Let $f:S^3 \to S^2$ be the Hopf map, and $\pi:S^3 \to \mathbf{RP}^{2}$ the composition with the projection $S^2 \to \mathbf{RP}^{2}$. The map $\pi$ sends antipodes of $S^{3}$ to the same place (since the Hopf map collepses equatorial circles), so $\pi$ factors through the projection $S^{3} \to \mathbf{RP}^{3}$. It's "clear" this expresses $\mathbf{RP}^{3}$ as a bundle over $\mathbf{RP}^{2}$ whose fibres are pairs of circles.
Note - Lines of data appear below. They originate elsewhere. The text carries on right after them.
-- ==== Sys2Proof/Tests/Slice0.lean ====
section
/-! SUPPORT. Tests of single steps and decodings, expected results from 95_test_vectors.md and the spec's
encodings, and the witnesses that meet the hypotheses of the statements. -/

namespace Sys2Proof.Tests

open Sys2Proof.Machine

/-- The reset state with the window `W`. -/
def win (W : List Byte) : State := State.reset.setHw { Hw.reset with W := W }

/-- `s` with one thing driven next. -/
def drives (d : Drive) (s : State) : State := s.setDrive [d]

/-- The pins of a control word. -/
def cwPins (w : BitVec 11) : Pins := Pins.ofCw w

/-- The next state, if there is one. -/
def nextOf (o : Host.Outcome State Fault Refusal) : Option State :=
  match o with
  | .next t => some t
  | .fault _ => none
  | .refused _ => none

/-- The hardware state after one cycle with the control word `w` from window `W`. -/
def hwAfter (w : BitVec 11) (W : List Byte) : Option Hw :=
  (nextOf (step (drives (.cycle (cwPins w)) (win W)))).map State.hw

/-- The reset state with one payload byte of `FR` set. -/
def withPay (k : Fin 18) (b : Byte) : State :=
  State.reset.setHw { Hw.reset with FR := { FrameReg.reset with pay := FrameReg.reset.pay.set k.val b } }

/-- What a field read shows: raw, divisor code, float flag, value, error. -/
def shows (i : Instr) (s : State) : Option (Nat × Nat × Bool × Nat × Bool) :=
  (nextOf (exec i s)).map fun t =>
    (t.env.seen.fld_raw.toNat, t.env.seen.fld_div.toNat, t.env.seen.fld_is_float,
      t.env.seen.fld_f64.toNat, t.env.seen.sel_err)

/-! ## Well-formedness -/

theorem test_wellFormed_start_limit : (Instr.frame 0x2C#8 []).wellFormed = false := by decide
theorem test_wellFormed_sum_limit : (Instr.frame 0x2B#8 [0x00#8]).wellFormed = false := by decide
theorem test_wellFormed_boundary : (Instr.frame 0x2A#8 [0x55#8]).wellFormed = true := by decide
Added in edit: I couldn't get @Sanath Devalapurkar's idea (using $SO(3)$) to work, probably because the fibres aren't subgroups, but it did suggest an alternative, and arguably more geometric/elementary construction. View $\mathbf{RP}^{3} \simeq SO(3)$ as the total space $US^{2}$ of the unit circle bundle over $S^2$. (The first column $A_{1}$ of a matrix $A$ in $SO(3)$ is a unit vector, a.k.a., point of $S^2$, and the second column $A_{2}$ is an orthogonal unit vector, a.k.a., a unit tangent vector at $A_{1}$; since $\det A = 1$, these columns uniquely determine $A_{3} = A_{1} \times A_{2}$.) The fibration $US^{2} \to \mathbf{RP}^{2}$ in question is the projection $US^{2} \to S^2$ followed by the quotient $S^2 \to \mathbf{RP}^{2}$; the fibre over a point $[p]$ in $\mathbf{RP}^{2}$ is the pair of unit circles over the antipodal points $\{p, -p\}$ of $S^2$.